Language models like GPT-3 are trained to predict the next word or "token" in a sequence of text. This is different from having them perform tasks like answering questions or writing code, which they are not directly trained for. It's unclear whether these language models are actually better or worse than humans at just predicting the next token.

To test this, researchers ran two experiments to directly compare human and language model performance on next-token prediction. One experiment looked at top-1 accuracy, meaning how often the model or human correctly predicted the very next token. The other experiment measured "perplexity", which is a way to quantify how surprised or uncertain the model or human is about the next token.

Surprisingly, the researchers found that even relatively small language models like the GPT-3 Ada model consistently outperformed humans on both of these next-token prediction metrics. Humans were worse than the language models at this specific task, despite language models not being directly trained for it.

Technical Explanation

The researchers conducted two experiments to directly compare humans and language models on next-token prediction:

Top-1 Accuracy: They measured how often the model or human correctly predicted the very next token in a sequence.
Perplexity: They looked at a metric called perplexity, which quantifies how uncertain or "surprised" the model or human is about the next token. Lower perplexity indicates better performance.

In both experiments, they found that even relatively small language models like GPT-3 Ada outperformed humans consistently. Humans were worse than the language models at this specific task of predicting the next token, even though the language models were not directly trained for it.

Critical Analysis

The paper acknowledges that language models are not optimized for tasks like question-answering or code generation, but rather for the more narrow objective of next-token prediction. This raises the question of whether these results truly reflect a fundamental capability gap between humans and language models, or if it's an artifact of the specific task being measured.

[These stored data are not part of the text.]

/-- A wake that waited for REF acts at the first boundary with REF. -/
def State.wakeWaiting (s : State) : State :=
  match s.clk.wakePend with
  | some w => if s.obj O.powerState ≠ 0 ∧ s.obj O.refState = 0 then s.wakeNow w else s
  | none => s

/-! ### PowerRequest (R814, R816) -/

/-- A write of PowerRequest. -/
def State.writePower (s : State) (k : SessKey) (kport : Nat) (words : List (BitVec 32)) : State :=
  let v := wordsNat words
  let deep := decide (2 ≤ v)
  let forwards := ports.any (fun p => s.obj (O.runsForwarded p.val) != 0)
  let origin := s.joined && s.isOrigin && decide (1 < s.obj O.memberCount)
  let mode := s.mode != 0 && s.mode != 1 && s.mode != 7 && !(deep && (forwards || origin))
  let mig := decide (1 ≤ s.obj O.migrationState) && decide (s.obj O.migrationState ≤ 4)
  let res := !mig && s.rateSeq.isNone && s.clk.engSeq.isNone && s.obj O.graphState != 1 && s.clk.powTarget = 0
  s.writeReq k kport O.powerRequest words { mode := mode, range := decide (s.obj O.powerState < v), res := res } (fun s =>
    let t : State := { s with clk := { s.clk with powTarget := v, wakePend := none } }
    if s.obj O.powerState = 0 then t.mute .power else State.descend 6 t)

def execPowerRequest (src : Src) (words : List (BitVec 32)) (s : State) : Out := .next (s.writePower src.key src.link.val words)

/-- The Coast fade has reached zero at a boundary: ENG is gated and the entry goes on, or ends at a wake that came meanwhile. -/
def execCoastEngGate (s : State) : Out :=
  .next (if s.clk.powTarget = 0 || s.obj O.powerState != 0 || !s.allSilent then s
    else match s.clk.wakePend with
      | some w => (s.coastStep).wakeNow w
      | none => State.descend 6 s)

end Sys2Proof.Machine
end

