/-- An accepted update is checked; a failed check or comparison ends it with state 6 and its code, the running slot and a slot not yet written untouched. A good one stands in the slot that is not running, COMMIT zero, and the state is 4. UpdateActivate is refused unless the state is 4; accepted, the Hull core restarts: its queue is empty and closed, the loader idle, and a slot boots or Recovery is entered. Loader commands outside Recovery are refused with "not in this mode", during another with BUSY; verify and run starts the staged image with the window off or records its code; verify and program writes it and restarts; staging clear zeroes the area. The watchdog counts and restarts the Hull core alone. (R23, R24, R738, R739, R741, R752, R753, R754, R758, R761, R856) -/
def Obligations.UpdateLoaderAndWatchdog : Prop :=
  ∀ (s : State) (src : Src) (words : List (BitVec 32)) (readback : Bool), aWf 0xFF#8 s.flash = true →
    let c := s.updateCode s.update
    let other := s.otherSlot
    let untouched := fun (t : State) (slot : Nat) => ∀ b, (b < slotBase slot ∨ slotBase slot + 0x4000000 ≤ b) → aGet 0xFF#8 t.flash b = aGet 0xFF#8 s.flash b
    let holds := fun (t : State) (slot : Nat) (img : List Byte) => hdr (t.slotHeader slot) 0x200 4 = 0 ∧
      ∀ b, b < 0x4000000 → (b < 0x200 ∨ 0x1000 ≤ b) → ∀ x, img[b]? = some x → aGet 0xFF#8 t.flash (slotBase slot + b) = x
    let restarted := fun (t : State) => t.fwQueue = [] ∧ t.aon.activate = false ∧ t.obj O.hullReady = 0 ∧ t.obj O.loaderState = 0 ∧ t.fuses = s.fuses
    let h := s.stagedHeader
    let r := s.loaderVerify
    let fails := fun (code : Nat) (t : State) => t.obj O.loaderState = 3 ∧ t.obj O.loaderResult = code ∧ t.obj O.bootSlot = s.obj O.bootSlot ∧ t.eng = s.eng ∧ t.fuses = s.fuses
    let pc := programCode s.stagedImage (memBytes r.2.mem payloadBase (hdr s.stagedImage 0x10 4))
    (s.obj O.updateState ≠ 1 → exec (.updateComplete readback) s = .next s) ∧
    (s.obj O.updateState = 1 → (c ≠ 0 ∨ readback = false) → ∃ t, exec (.updateComplete readback) s = .next t ∧ t.obj O.updateState = 6 ∧
      t.obj O.updateResult = (if c ≠ 0 then c else 10) ∧ t.update = [] ∧ t.obj O.domainStagingFree = s.obj O.domainStagingFree + s.update.length ∧
      t.mem = s.mem ∧ t.eng = s.eng ∧ t.fuses = s.fuses ∧ (c ≠ 0 → t.flash = s.flash) ∧ (s.update.length ≤ 0x4000000 → untouched t other)) ∧
    (s.obj O.updateState = 1 → c = 0 → readback = true → ∃ t, exec (.updateComplete readback) s = .next t ∧ t.obj O.updateState = 4 ∧ t.obj O.updateTargetSlot = other ∧
      t.update = [] ∧ t.mem = s.mem ∧ t.eng = s.eng ∧ t.fuses = s.fuses ∧ (s.update.length ≤ 0x4000000 → untouched t other ∧ holds t other s.update)) ∧
    (Passes s src O.updateActivate words true true true →
      (s.obj O.updateState ≠ 4 → Refuses s (.updateActivate src words) src rcMode) ∧
      (s.obj O.updateState = 4 → Answers s (.updateActivate src words) src rcOk (fun u => restarted u ∧
        (u.obj O.bootSlot < 2 ∨ (u.obj O.bootSlot = 0xFF ∧ (u.mode = 1 ∨ u.mode = 6) ∧ u.clk.monitor = true ∧ u.obj O.patchbayState = 1))))) ∧
    (let gates := fun (i : Instr) (fits : Prop) (good : Prop) =>
        (s.mode ≠ 1 → Refuses s i src rcMode) ∧ (s.mode = 1 → ¬fits → Refuses s i src rcRange) ∧
        (s.mode = 1 → fits → (s.obj O.loaderState = 1 ∨ s.obj O.loaderState = 2) → Refuses s i src rcBusy) ∧
        (s.mode = 1 → fits → s.obj O.loaderState ≠ 1 → s.obj O.loaderState ≠ 2 → good);
      (Passes s src O.loaderCommand [1] true true true → gates (.verifyAndRun src) True
        ((r.1 = 1 → Answers s (.verifyAndRun src) src rcOk (fun u => u.obj O.bootSlot = 2 ∧ u.obj O.bootGeneration = hdr h 8 4 ∧ u.obj O.bootConfirmed = 0 ∧
          u.obj O.updateState = 0 ∧ u.obj O.loaderState = 0 ∧ u.obj O.loaderResult = 1 ∧ u.obj O.hullReady = 0 ∧ u.xip.enable = false ∧ u.eng = s.eng ∧ u.flash = s.flash)) ∧
         (r.1 ≠ 1 → Answers s (.verifyAndRun src) src rcOk (fun u => fails r.1 u ∧ u.flash = s.flash)))) ∧
      (Passes s src O.loaderCommand [2] true true true → gates (.verifyAndProgram src readback) (hdr h 0x1C 4 * 4096 ≤ 0x1000 + hdr h 0x10 4)
        ((r.1 ≠ 1 → Answers s (.verifyAndProgram src readback) src rcOk (fun u => fails r.1 u ∧ u.flash = s.flash)) ∧
         (r.1 = 1 → pc ≠ 0 → Answers s (.verifyAndProgram src readback) src rcOk (fun u => fails pc u ∧ u.flash = s.flash)) ∧
         (r.1 = 1 → pc = 0 → readback = false → Answers s (.verifyAndProgram src readback) src rcOk (fails 10)) ∧
         (r.1 = 1 → pc = 0 → readback = true → Answers s (.verifyAndProgram src readback) src rcOk (fun u => restarted u ∧ u.obj O.loaderResult = 1)))) ∧
      (Passes s src O.loaderCommand [3] true true true → gates (.stagingClear src) True (Answers s (.stagingClear src) src rcOk (fun u => u.eng = s.eng ∧ u.flash = s.flash ∧
        ∀ b, memByte u.mem b = if 0x10000000 ≤ b ∧ b < 0x10201000 then 0 else memByte s.mem b)))) ∧
    ((s.life ≠ .up ∨ 3 ≤ s.obj O.powerState) → exec .hullWatchdogExpiry s = .next s) ∧
    (s.life = .up → s.obj O.powerState < 3 → ∃ t, exec .hullWatchdogExpiry s = .next t ∧ restarted t ∧
      t.obj O.hullWatchdogResets = (s.obj O.hullWatchdogResets + 1) % 2 ^ 32 ∧
      (s.aon.activate = false → s.clk.monitor = true → (∀ m, s.til.mig = some m → s.obj O.migrationState ≠ 1 ∧ (m.warm = false ∨ m.switched = true)) → t.eng = s.eng ∧ t.obj O.bootSlot = s.obj O.bootSlot ∧ t.mode = s.mode))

Additionally, the paper does not explore why humans performed worse than language models on next-token prediction. It's possible that factors like attention, memory, or rapid processing speed give language models an advantage in this particular task. Further research would be needed to better understand the underlying reasons.

It's also worth considering whether these findings would hold true for more complex, context-dependent language tasks that require deeper understanding, reasoning, and generation. The superiority of language models may be limited to narrow, token-level prediction.

Conclusion

This research suggests that current language models, even relatively small ones, have surpassed human capabilities when it comes to the specific task of next-token prediction. While language models are not optimized for more complex natural language tasks, this study highlights the remarkable token-level performance of these models compared to humans.

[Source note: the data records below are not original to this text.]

theorem State.clearCause_keeps {u0 : State} (s : Sys2Proof.Machine.State) (b : Nat) (h_s : Keeps u0 s) :
    Keeps u0 (State.clearCause s b) := by
  unfold State.clearCause
  extract_lets l0 l1
  have h_l1 : Keeps u0 l1 := by
    unfold l1
    apply State.setObj_keeps
    assumption
  clear_value l1
  apply Keeps.ite
  · apply State.unmute_keeps
    assumption
  · assumption

theorem State.queuePage_keeps {u0 : State} (s : State) (addr : Nat) (h_s : Keeps u0 s) : Keeps u0 (s.queuePage addr) := by
  unfold State.queuePage
  extract_lets l0
  split
  · exact h_s
  · split
    · rename_i hl
      exact h_s.step (fun i => ⟨i.mem, i.flash, i.objs, by simp; omega, i.log, i.record, i.events, i.evHist, i.history, i.fwQueue⟩) (fun _ x => x) rfl
    · exact State.count_keeps _ _ _ _ h_s

theorem State.stormCount_keeps {u0 : State} (s : Sys2Proof.Machine.State) (h_s : Keeps u0 s) :
    Keeps u0 (State.stormCount s) := by
  unfold State.stormCount
  extract_lets l0 l1 l2
  have h_l2 : Keeps u0 l2 := by
    unfold l2
    exact Keeps.same (s := s) (by assumption) rfl
  clear_value l2
  apply Keeps.ite
  · apply State.raiseCause_keeps
    apply State.event_keeps
    assumption
  · assumption

theorem State.recordBad_keeps {u0 : State} (s : State) (addr : Nat) (h_s : Keeps u0 s) : Keeps u0 (s.recordBad addr) := by
  unfold State.recordBad
  split
  · rename_i hl
    have := length_setAdd s.integ.record addr
    exact h_s.step (fun i => ⟨i.mem, i.flash, i.objs, i.queue, i.log, by dsimp only; omega, i.events, i.evHist, i.history, i.fwQueue⟩) (fun _ x => x) rfl
  · exact h_s

theorem State.noteBad_keeps {u0 : State} (s : Sys2Proof.Machine.State) (reader : Nat) (addr : Nat) (h_s : Keeps u0 s) :
    Keeps u0 (State.noteBad s reader addr) := by
  unfold State.noteBad
  apply Keeps.ite
  · apply State.queuePage_keeps
    assumption
  · apply State.queuePage_keeps
    apply State.stormCount_keeps
    apply State.recordBad_keeps
    apply State.event_keeps
    apply State.setObj_keeps
    apply State.count_keeps
    assumption

theorem State.noteSoft_keeps {u0 : State} (s : State) (addr : Nat) (h_s : Keeps u0 s) : Keeps u0 (s.noteSoft addr) := by
  unfold State.noteSoft
  split
  · exact h_s
  · split
    · rename_i hl
      exact h_s.step (fun i => ⟨i.mem, i.flash, i.objs, i.queue, by simp; omega, i.record, i.events, i.evHist, i.history, i.fwQueue⟩) (fun _ x => x) rfl
    · exact State.count_keeps _ _ _ _ h_s

theorem State.cureWord_keeps {u0 : State} (s : State) (addr : Nat) (h_s : Keeps u0 s) : Keeps u0 (s.cureWord addr) := by
  unfold State.cureWord
  apply Keeps.ite
  · exact h_s.shrink (record := length_setDel _ _)
  · exact h_s

theorem State.cureRange_keeps {u0 : State} (s : State) (addr n : Nat) (h_s : Keeps u0 s) : Keeps u0 (s.cureRange addr n) := by
  unfold State.cureRange
  exact h_s.shrink (record := List.length_filter_le _ _)

theorem State.noteSofts_keeps {u0 : State} (s : State) (addr n : Nat) (h_s : Keeps u0 s) : Keeps u0 (s.noteSofts addr n) := by
  unfold State.noteSofts
  exact foldl_keeps _ (fun x a h => State.noteSoft_keeps x a h) h_s

theorem State.markStale_keeps {u0 : State} (s : Sys2Proof.Machine.State) (addr : Nat) (h_s : Keeps u0 s) :
    Keeps u0 (State.markStale s addr) := by
  unfold State.markStale
  extract_lets l0 l1 l2
  apply Keeps.ite
  · apply State.setObj_keeps
    exact Keeps.same (s := s) (by assumption) rfl
  · assumption

theorem State.store_keeps {u0 : State} (s : State) (addr n v : Nat) (h_s : Keeps u0 s) : Keeps u0 (s.store addr n v) := by
  unfold State.store
  exact State.markStale_keeps _ _ (h_s.shrink (mem := memWrite_wf _ _ _ _) (record := List.length_filter_le _ _))

theorem State.zeroRange_keeps {u0 : State} (s : State) (addr n : Nat) (h_s : Keeps u0 s) : Keeps u0 (s.zeroRange addr n) := by
  unfold State.zeroRange
  exact State.cureRange_keeps _ _ _ (h_s.shrink (mem := memClear_wf _ _ _))

theorem State.modFault_keeps {u0 : State} (s : Sys2Proof.Machine.State) (e : Fin 8) (f : BitVec 64 → BitVec 64) (h_s : Keeps u0 s) :
    Keeps u0 (State.modFault s e f) := by
  unfold State.modFault
  apply State.modEngine_keeps
  assumption

theorem State.poisonRead_keeps {u0 : State} (s : Sys2Proof.Machine.State) (e : Fin 8) (reader : Nat) (addr : Nat) (h_s : Keeps u0 s) :
    Keeps u0 (State.poisonRead s e reader addr) := by
  unfold State.poisonRead
  apply State.noteBad_keeps
  apply State.modFault_keeps
  assumption

theorem State.noteClamp_keeps {u0 : State} (s : Sys2Proof.Machine.State) (e : Fin 8) (q : Nat) (h_s : Keeps u0 s) :
    Keeps u0 (State.noteClamp s e q) := by
  unfold State.noteClamp
  extract_lets l0
  have h_l0 : Keeps u0 l0 := by
    unfold l0
    apply State.modEngine_keeps
    assumption
  clear_value l0
  apply State.setObj_keeps
  apply State.count_keeps
  assumption

theorem State.notePoint_keeps {u0 : State} (s : Sys2Proof.Machine.State) (e : Fin 8) (p : Sys2Proof.Machine.PointRes) (h_s : Keeps u0 s) :
    Keeps u0 (State.notePoint s e p) := by
  unfold State.notePoint
  split
  · apply State.poisonRead_keeps
    assumption
  · apply Keeps.ite
    · apply State.count_keeps
      apply State.modFault_keeps
      exact foldl_keeps _ (fun x a h => State.noteSoft_keeps x a h) h_s
    · exact foldl_keeps _ (fun x a h => State.noteSoft_keeps x a h) h_s

theorem State.noteLane_keeps {u0 : State} (s : Sys2Proof.Machine.State) (e : Fin 8) (q : Nat) (r : Sys2Proof.Machine.LaneRes) (h_s : Keeps u0 s) :
    Keeps u0 (State.noteLane s e q r) := by
  unfold State.noteLane
  extract_lets l0
  have h_l0 : Keeps u0 l0 := by
    unfold l0
    apply Keeps.ite
    · apply State.noteClamp_keeps
      assumption
    · assumption
  clear_value l0
  apply foldl_keeps
  · intro x60 a61 h62
    apply State.notePoint_keeps
    assumption
  · assumption

theorem State.serveTap_keeps {u0 : State} (s : Sys2Proof.Machine.State) (e : Fin 8) (o : Sys2Proof.Machine.OrbitOp) (h_s : Keeps u0 s) :
    Keeps u0 (State.serveTap s e o).1 := by
  unfold State.serveTap
  extract_lets l0 l1 l2 l3
  have h_l3 : Keeps u0 l3 := by
    unfold l3
    apply foldl_keeps
    · intro x60 a61 h62
      apply Keeps.ite
      · apply State.noteLane_keeps
        assumption
      · assumption
    · assumption
  clear_value l3
  try dsimp only
  assumption

theorem State.refusePartial_keeps {u0 : State} (s : Sys2Proof.Machine.State) (e : Fin 8) (c : Nat) (h_s : Keeps u0 s) :
    Keeps u0 (State.refusePartial s e c) := by
  unfold State.refusePartial
  apply State.count_keeps
  apply State.noteBad_keeps
  apply State.modFault_keeps
  assumption

theorem State.correct_keeps {u0 : State} (s : Sys2Proof.Machine.State) (a : Nat) (n : Nat) (h_s : Keeps u0 s) :
    Keeps u0 (State.correct s a n) := by
  unfold State.correct
  apply foldl_keeps
  · intro x0 a1 h2
    apply Keeps.ite
    · apply State.count_keeps
      exact Keeps.same (s := x0) (by assumption) rfl
    · assumption
  · assumption

theorem State.closeGroup_keeps {u0 : State} (s : Sys2Proof.Machine.State) (e : Fin 8) (w : Sys2Proof.Machine.Desc) (h_s : Keeps u0 s) :
    Keeps u0 (State.closeGroup s e w) := by
  unfold State.closeGroup
  extract_lets l0 l1 l2 l3 l4 l5 l6
  have h_l5 : Keeps u0 l5 := by
    unfold l5
    apply foldl_keeps
    · intro x60 a61 h62
      apply State.notePoint_keeps
      assumption
    · assumption
  clear_value l5
  have h_l6 : Keeps u0 l6 := by
    unfold l6
    apply State.count_keeps
    apply State.count_keeps
    assumption
  clear_value l6
  split
  · apply State.refusePartial_keeps
    assumption
  · apply State.store_keeps
    apply State.correct_keeps
    assumption

theorem State.orbitWord_keeps {u0 : State} (s : Sys2Proof.Machine.State) (e : Fin 8) (a : Nat) (w : Sys2Proof.Word) (h_s : Keeps u0 s) :
    Keeps u0 (State.orbitWord s e a w) := by
  unfold State.orbitWord
  split
  · apply State.refusePartial_keeps
    assumption
  · apply State.store_keeps
    apply State.correct_keeps
    assumption

theorem State.dwrLane_keeps {u0 : State} (s : Sys2Proof.Machine.State) (e : Fin 8) (q : Nat) (v : Sys2Proof.Word) (h_s : Keeps u0 s) :
    Keeps u0 (State.dwrLane s e q v) := by
  unfold State.dwrLane
  extract_lets l0 l1 l2 l3 l4 l5 l6
  have h_l2 : ∀ y60, Keeps u0 y60 → ∀ y61, Keeps u0 (l2 y60 y61) := by
    intro y60 hy60 y61
    unfold l2
    apply State.modEngine_keeps
    assumption
  clear_value l2
  apply Keeps.ite
  · assumption
  · apply Keeps.ite
    · apply h_l2
      apply State.orbitWord_keeps
      assumption
    · apply Keeps.ite
      · apply h_l2
        apply State.closeGroup_keeps
        assumption
      · apply h_l2
        assumption

theorem State.outLane_keeps {u0 : State} (s : Sys2Proof.Machine.State) (e : Fin 8) (pos : Nat) (c : Nat) (v : Sys2Proof.Word) (h_s : Keeps u0 s) :
    Keeps u0 (State.outLane s e pos c v) := by
  unfold State.outLane
  apply Keeps.ite
  · extract_lets l0 l1
    have h_l0 : Keeps u0 l0 := by
      unfold l0
      apply State.orbitWord_keeps
      assumption
    clear_value l0
    exact Keeps.same (s := l0) (by assumption) rfl
  · assumption

theorem State.exwLane_keeps {u0 : State} (s : Sys2Proof.Machine.State) (e : Fin 8) (pos : Nat) (off : Nat) (v : Sys2Proof.Word) (h_s : Keeps u0 s) :
    Keeps u0 (State.exwLane s e pos off v) := by
  unfold State.exwLane
  apply Keeps.ite
  · assumption
  · apply Keeps.ite
    · extract_lets l0 l1
      have h_l0 : Keeps u0 l0 := by
        unfold l0
        apply State.orbitWord_keeps
        assumption
      clear_value l0
      exact Keeps.same (s := l0) (by assumption) rfl
    · assumption

theorem State.serveIo_keeps {u0 : State} (s : Sys2Proof.Machine.State) (e : Fin 8) (o : Sys2Proof.Machine.OrbitOp) (h_s : Keeps u0 s) :
    Keeps u0 (State.serveIo s e o).1 := by
  unfold State.serveIo
  extract_lets l0 l1 l2
  have h_l1 : Keeps u0 l1 := by
    unfold l1
    apply foldl_keeps
    · intro x60 a61 h62
      apply State.notePoint_keeps
      assumption
    · assumption
  clear_value l1
  have h_l2 : Keeps u0 l2 := by
    unfold l2
    apply Keeps.ite
    · apply State.modFault_keeps
      assumption
    · assumption
  clear_value l2
  try dsimp only
  exact Keeps.same (s := l2) (by assumption) rfl

theorem State.serveWrite_keeps {u0 : State} (s : Sys2Proof.Machine.State) (e : Fin 8) (o : Sys2Proof.Machine.OrbitOp) (h_s : Keeps u0 s) :
    Keeps u0 (State.serveWrite s e o) := by
  unfold State.serveWrite
  apply foldl_keeps
  · intro x0 a1 h2
    apply Keeps.ite
    · split
      · apply Keeps.ite
        · apply State.dwrLane_keeps
          assumption
        · assumption
      · apply State.outLane_keeps
        assumption
      · apply State.exwLane_keeps
        assumption
      · apply Keeps.ite
        · assumption
        · apply State.orbitWord_keeps
          assumption
      · assumption
    · assumption
  · assumption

These findings could have implications for the development of more powerful language AI systems and our understanding of the strengths and limitations of both human and machine language processing. However, further research is needed to explore the broader implications and understand the underlying reasons for the performance gap observed in this study.

This summary was produced with help from an AI and may contain inaccuracies - check out the links to read the original source documents!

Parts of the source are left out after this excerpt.